Memory Lane Classics for the grips


----------



## Phattiremike (Feb 6, 2018)

Casper said:


> Memory Lane Classics for the grips



Thanks@casper


----------



## ridingtoy (Feb 7, 2018)

This trike probably had the solid rubber teardrop pedals originally. Other than ebay, which has a couple listings right now, I haven't seen any other place which has NOS or repop pedals in that style.

Dave


----------



## Phattiremike (Feb 7, 2018)

Thanks Dave.


----------



## Freqman1 (Feb 7, 2018)

I may have a set of grips. I can let you know this weekend. V/r Shawn


----------



## Phattiremike (Feb 8, 2018)

Freqman1 said:


> I may have a set of grips. I can let you know this weekend. V/r Shawn



Diameter is small I will measure them.
Thank you Shawn


----------



## Phattiremike (Feb 8, 2018)

3/8” Shawn if you have?
Mike


----------



## Freqman1 (Feb 8, 2018)

Phattiremike said:


> 3/8” Shawn if you have?
> Mike



I believe I do Mike--sitting in an airport right now though--I'll check when I get home. V/r Shawn


----------



## Phattiremike (Feb 8, 2018)

Safe travels.


----------



## jeep girl (Feb 18, 2018)

I have a similar bike
 I like it because it's extra small so you can easily display it!
Mine is on top of my fridge.


----------



## jeep girl (Feb 18, 2018)

I believe that the original grips were the pointed ones.


----------



## ridingtoy (Feb 18, 2018)

jeep girl said:


> I believe that the original grips were the pointed ones.

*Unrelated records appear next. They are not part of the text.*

-- ==== Sys2Proof/Tests/Slice0.lean ====
section
/-! SUPPORT. The model's own tests: well-formedness, decoding by words written out from R49, R53, R55 and R57 (with the operand
layout of log 6), single steps with expected values from spec/95_test_vectors.md and the tables of the rules, and a witness
for the hypotheses of each obligation. -/

namespace Sys2Proof.Tests

open Sys2Proof Machine

/-! ### Helpers -/

/-- A state at rest with the given width and datapath registers. -/
def regs (n : Nat) (a q pq : Int) : State :=
  { State.reset with n := n, a := BitVec.ofInt 64 a, q := BitVec.ofInt 64 q, pq := BitVec.ofInt 64 pq }

/-- A command with integer operands. -/
def command (r : Radix) (a b : Int) (n : Nat) : Command :=
  { radix := r, width := BitVec.ofNat 8 n, multiplicand := BitVec.ofInt 64 a, multiplier := BitVec.ofInt 64 b }

/-- A multiplication of `a` and `b` under way, with the registers and counters given. -/
def running (r : Radix) (a b : Int) (n i : Nat) (q pq : Int) (adds delay : Nat) : State :=
  { regs n a q pq with
    radix := r, m := r.iterations n, i := i, adds := adds, delay := delay, status := .busy, cmd := command r a b n,
    phase := if i = r.iterations n then .final else .iter }

/-- A view of the next state, if the outcome is one. -/
def seen {α : Type} (f : State → α) : Host.Outcome State Fault Refusal → Option α
  | .next t => some (f t)
  | .fault _ => none
  | .refused _ => none

/-- What was handed back. -/
def returned (o : Host.Outcome State Fault Refusal) : Option (Option Int) := seen State.ret o

/-- STATUS and CAUSE. -/
def statusCause (o : Host.Outcome State Fault Refusal) : Option (Status × Cause) := seen (fun t => (t.status, t.cause)) o

/-- The numbers of the Result. -/
def resultOf (o : Host.Outcome State Fault Refusal) : Option (Option (Int × Nat × Nat × Nat)) :=
  seen (fun t => t.result.map fun x => (x.product, x.iterations, x.additions, x.delay)) o

/-- PQ, Q, ADDS and DELAY, as the trace columns of spec/95_test_vectors.md part 3. -/
def trace (o : Host.Outcome State Fault Refusal) : Option (Int × Int × Nat × Nat) :=
  seen (fun t => (t.pq.toInt, t.q.toInt, t.adds, t.delay)) o

/-! ### Well-formedness refuses an ill-formed term of each check -/

theorem test_wf_natural_operands :
    (Instr.sext 0 256).wellFormed = false ∧ (Instr.qLoad 0 256).wellFormed = false ∧ (Instr.pqSar 256).wellFormed = false ∧
    (Instr.qSar 256).wellFormed = false ∧ (Instr.dlyCpl 256).wellFormed = false ∧ (Instr.dlyMux 256).wellFormed = false ∧
    (Instr.dlyCsel 256).wellFormed = false ∧ (Instr.dlyPre .r4 256).wellFormed = false ∧
    (Instr.dlyIter .r8 256 true).wellFormed = false := by decide

theorem test_wf_word_operand :
    (Instr.pqSetHi (2 ^ 63)).wellFormed = false ∧ (Instr.pqSetHi (-(2 ^ 63) - 1)).wellFormed = false ∧
    (Instr.pqSetHi (-(2 ^ 63))).wellFormed = true := by decide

Yes, this style tricycle usually did have the pointed grips. Yours is in pretty good shape!

Dave


----------



## Phattiremike (Feb 19, 2018)

jeep girl said:


> I have a similar bike
> I like it because it's extra small so you can easily display it!
> Mine is on top of my fridge.
> 
> View attachment 756510



Your little trikes paint is killer.  That picture shows the correct pedals, thanks for posting.  I’m gonna clean it up it will come inside my house next to this 1930’s scooter.


----------